::: DATA RECORDS
@[simp] theorem State.requestTo_wf (s : State) (t vf : Nat) (world : Bool) (seq : Nat) (lane : Option Nat) (fa : Nat) (body : Body) (hw : cellsWf s.mem = true) :
    cellsWf (State.requestTo s t vf world seq lane fa body).1.mem = true := by
  unfold State.requestTo; (try dsimp only); (repeat' split) <;> ((try have q0 := wf_of_pair ‹State.performHere _ _ _ _ _ = (_, _)› (State.performHere_wf _ _ _ _ _ (by first | assumption | (simp [*]; done)))); first | assumption | (simp [hw]; done) | (simp [*, foldl_wfS, foldl_wfP, foldl_memS, foldl_memP]; done) | ((repeat' (first | assumption | (with_reducible refine foldl_wfS ?_ (fun b a hb => ?_)) | (with_reducible refine foldl_wfP ?_ (fun b a hb => ?_)) | ((try have q0 := wf_of_pair ‹State.performHere _ _ _ _ _ = (_, _)› (State.performHere_wf _ _ _ _ _ (by first | assumption | (simp [*]; done)))); (simp [*]; done)) | split | simp)); done))

@[simp] theorem State.strandRequest_wf (s : State) (t home : Nat) (r : StrandReq) (hw : cellsWf s.mem = true) :
    cellsWf (State.strandRequest s t home r).1.mem = true := by
  unfold State.strandRequest; dsimp only; (repeat' split) <;> simp [hw]

@[simp] theorem State.setRetry_mem (s : State) (t g : Nat) (f : Retry → Retry) :
    (State.setRetry s t g f).mem = s.mem := by
  unfold State.setRetry; split <;> rfl

@[simp] theorem State.noteLate_mem (s : State) (t g : Nat) (rs : List Resp) :
    (State.noteLate s t g rs).mem = s.mem := by
  unfold State.noteLate; (repeat' split) <;> simp

@[simp] theorem State.issueOne_wf (s : State) (t g vf : Nat) (world : Bool) (part : Nat) (h : Held) (hw : cellsWf s.mem = true) :
    cellsWf (State.issueOne s t g vf world part h).1.mem = true := by
  unfold State.issueOne; (try dsimp only); (repeat' split) <;> ((try have q0 := wf_of_pair ‹State.requestTo _ _ _ _ _ _ _ _ = (_, _)› (State.requestTo_wf _ _ _ _ _ _ _ _ (by first | assumption | (simp [*]; done)))); (try have q1 := wf_of_pair ‹State.strandRequest _ _ _ _ = (_, _)› (State.strandRequest_wf _ _ _ _ (by first | assumption | (simp [*]; done)))); first | assumption | (simp [hw]; done) | (simp [*, foldl_wfS, foldl_wfP, foldl_memS, foldl_memP]; done) | ((repeat' (first | assumption | (with_reducible refine foldl_wfS ?_ (fun b a hb => ?_)) | (with_reducible refine foldl_wfP ?_ (fun b a hb => ?_)) | ((try have q0 := wf_of_pair ‹State.requestTo _ _ _ _ _ _ _ _ = (_, _)› (State.requestTo_wf _ _ _ _ _ _ _ _ (by first | assumption | (simp [*]; done)))); (try have q1 := wf_of_pair ‹State.strandRequest _ _ _ _ = (_, _)› (State.strandRequest_wf _ _ _ _ (by first | assumption | (simp [*]; done)))); (simp [*]; done)) | split | simp)); done))

@[simp] theorem State.lapse_mem (s : State) (t g : Nat) (f : Retry → Retry) :
    (State.lapse s t g f).mem = s.mem := by
  unfold State.lapse; (try dsimp only); (repeat' split) <;> (first | rfl | (simp [*, foldl_memS, foldl_memP]; done) | ((repeat' (first | rfl | ((simp [*]; done)) | (with_reducible refine (foldl_memS (fun b a => ?_)).trans ?_) | (with_reducible refine (foldl_memP (fun b a => ?_)).trans ?_) | split | simp)); done))

@[simp] theorem State.unshare_mem (s : State) (t g : Nat) :
    (State.unshare s t g).mem = s.mem := by
  unfold State.unshare; (try dsimp only); (repeat' split) <;> (first | rfl | (simp [*, foldl_memS, foldl_memP]; done) | ((repeat' (first | rfl | ((simp [*]; done)) | (with_reducible refine (foldl_memS (fun b a => ?_)).trans ?_) | (with_reducible refine (foldl_memP (fun b a => ?_)).trans ?_) | split | simp)); done))

theorem lateTrap_wf {s : State} {I : Issuer} {x : Nat × Byte × Byte × Word} (hw : cellsWf s.mem = true) {ρ} (he : lateTrap s I x = .next ρ) :
    cellsWf ρ.mem = true := by
  unfold lateTrap at he; cases he; simp [hw]

theorem State.drainHeld_wf (s : State) (t g vf : Nat) (world : Bool) (part n : Nat) (hw : cellsWf s.mem = true) :
    cellsWf (s.drainHeld t g vf world part n).1.mem = true := by
  induction n generalizing s with
  | zero => exact hw
  | succ n ih =>
    unfold State.drainHeld
    split
    · exact hw
    · split
      · exact hw
      · split
        · exact hw
        · split
          · exact hw
          · dsimp only
            split
            · simp [hw]
            · exact ih _ (by simp [hw])

theorem again_wf {s : State} {f : State → Issuer → Out1} (hw : cellsWf s.mem = true)
    (h : ∀ s I ρ, cellsWf s.mem = true → f s I = .next ρ → cellsWf ρ.mem = true) {ρ} (he : again s f = .next ρ) :
    cellsWf ρ.mem = true := by
  unfold again at he; split at he
  · exact h _ _ _ hw he
  · cases he; exact hw

theorem drainThen_wf {s : State} {I : Issuer} {start finish : State → State} {f : State → Issuer → Out1} (hw : cellsWf s.mem = true)
    (hs : ∀ s, cellsWf s.mem = true → cellsWf (start s).mem = true) (hf : ∀ s, cellsWf s.mem = true → cellsWf (finish s).mem = true)
    (h : ∀ s I ρ, cellsWf s.mem = true → f s I = .next ρ → cellsWf ρ.mem = true) {ρ} (he : drainThen s I start finish f = .next ρ) :
    cellsWf ρ.mem = true := by
  unfold drainThen at he
  split at he
  · have h2 := State.drainHeld_wf (start s) I.t I.sub.gang I.block.vf I.block.world I.block.part (I.gang.retry.held.length + 1) (hs s hw)
    dsimp only at he
    split at he
    · split at he
      · exact lateTrap_wf h2 he
      · exact again_wf (hf _ h2) h he
    · exact wait_wf h2 he
  · exact h _ _ _ hw he

theorem becomeNonRetry_wf {s : State} {I : Issuer} {f : State → Issuer → Out1} (hw : cellsWf s.mem = true)
    (h : ∀ s I ρ, cellsWf s.mem = true → f s I = .next ρ → cellsWf ρ.mem = true) {ρ} (he : becomeNonRetry s I f = .next ρ) :
    cellsWf ρ.mem = true :=
  drainThen_wf hw (fun s hs => by split <;> simp [hs]) (fun s hs => by simp [hs]) h he

theorem commitPoint_wf {s : State} {I : Issuer} {f : State → Issuer → Out1} (hw : cellsWf s.mem = true)
    (h : ∀ s I ρ, cellsWf s.mem = true → f s I = .next ρ → cellsWf ρ.mem = true) {ρ} (he : commitPoint s I f = .next ρ) :
    cellsWf ρ.mem = true :=
  drainThen_wf hw (fun s hs => by split <;> simp [hs]) (fun s hs => hs) h he

@[simp] theorem State.spadWrite_mem (s : State) (a : SpadAt) (bs : List Byte) :
    (State.spadWrite s a bs).mem = s.mem := by
  unfold State.spadWrite; split <;> rfl

@[simp] theorem State.takeAnswer_mem (s : State) (r : Resp) :
    (State.takeAnswer s r).mem = s.mem := by
  unfold State.takeAnswer; (try dsimp only); (repeat' split) <;> (first | rfl | (simp [*, foldl_memS, foldl_memP]; done) | ((repeat' (first | rfl | ((simp [*]; done)) | (with_reducible refine (foldl_memS (fun b a => ?_)).trans ?_) | (with_reducible refine (foldl_memP (fun b a => ?_)).trans ?_) | split | simp)); done))

@[simp] theorem issueGlobal_wf (s : State) (I : Issuer) (seq : Nat) (k : MemKind) (a : Access) (fa : Nat) (hw : cellsWf s.mem = true) :
    cellsWf (issueGlobal s I seq k a fa).1.mem = true := by
  unfold issueGlobal; (try dsimp only); (repeat' split) <;> ((try have q0 := wf_of_pair ‹State.requestTo _ _ _ _ _ _ _ _ = (_, _)› (State.requestTo_wf _ _ _ _ _ _ _ _ (by first | assumption | (simp [*]; done)))); first | assumption | (simp [hw]; done) | (simp [*, foldl_wfS, foldl_wfP, foldl_memS, foldl_memP]; done) | ((first | refine foldl_wfS ?_ (fun b a hb => ?_) | refine foldl_wfP ?_ (fun b a hb => ?_)) <;> (try dsimp only) <;> (repeat' split) <;> ((try have q0 := wf_of_pair ‹State.requestTo _ _ _ _ _ _ _ _ = (_, _)› (State.requestTo_wf _ _ _ _ _ _ _ _ (by first | assumption | (simp [*]; done)))); first | (simp [*]; done) | (simp [*, foldl_wfS, foldl_wfP, foldl_memS, foldl_memP]; done) | ((repeat' (first | assumption | (with_reducible refine foldl_wfS ?_ (fun b a hb => ?_)) | (with_reducible refine foldl_wfP ?_ (fun b a hb => ?_)) | (with_reducible apply State.held_wf) | (with_reducible apply State.requestTo_wf) | (simp [*]; done) | ((try have q0 := wf_of_pair ‹State.requestTo _ _ _ _ _ _ _ _ = (_, _)› (State.requestTo_wf _ _ _ _ _ _ _ _ (by first | assumption | (simp [*]; done)))); simp [*]; done) | split)); done))) | ((repeat' (first | assumption | (with_reducible refine foldl_wfS ?_ (fun b a hb => ?_)) | (with_reducible refine foldl_wfP ?_ (fun b a hb => ?_)) | (with_reducible apply State.held_wf) | (with_reducible apply State.requestTo_wf) | (simp [*]; done) | ((try have q0 := wf_of_pair ‹State.requestTo _ _ _ _ _ _ _ _ = (_, _)› (State.requestTo_wf _ _ _ _ _ _ _ _ (by first | assumption | (simp [*]; done)))); simp [*]; done) | split)); done))

@[simp] theorem issueAccess_wf (s : State) (I : Issuer) (seq : Nat) (spad : Bool) (k : MemKind) (a : Access) (hw : cellsWf s.mem = true) :
    cellsWf (issueAccess s I seq spad k a).1.mem = true := by
  unfold issueAccess; dsimp only; (repeat' split) <;> simp [hw]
::::::
— ACTIVITY —
In the material above, transcribe exactly the lines beginning at the one with "unfold State.lapse; (try" and ending at the one with "(State.unshare s t g).mem = s.mem := by", both included.

— RESULT BELOW —
  unfold State.lapse; (try dsimp only); (repeat' split) <;> (first | rfl | (simp [*, foldl_memS, foldl_memP]; done) | ((repeat' (first | rfl | ((simp [*]; done)) | (with_reducible refine (foldl_memS (fun b a => ?_)).trans ?_) | (with_reducible refine (foldl_memP (fun b a => ?_)).trans ?_) | split | simp)); done))

@[simp] theorem State.unshare_mem (s : State) (t g : Nat) :
    (State.unshare s t g).mem = s.mem := by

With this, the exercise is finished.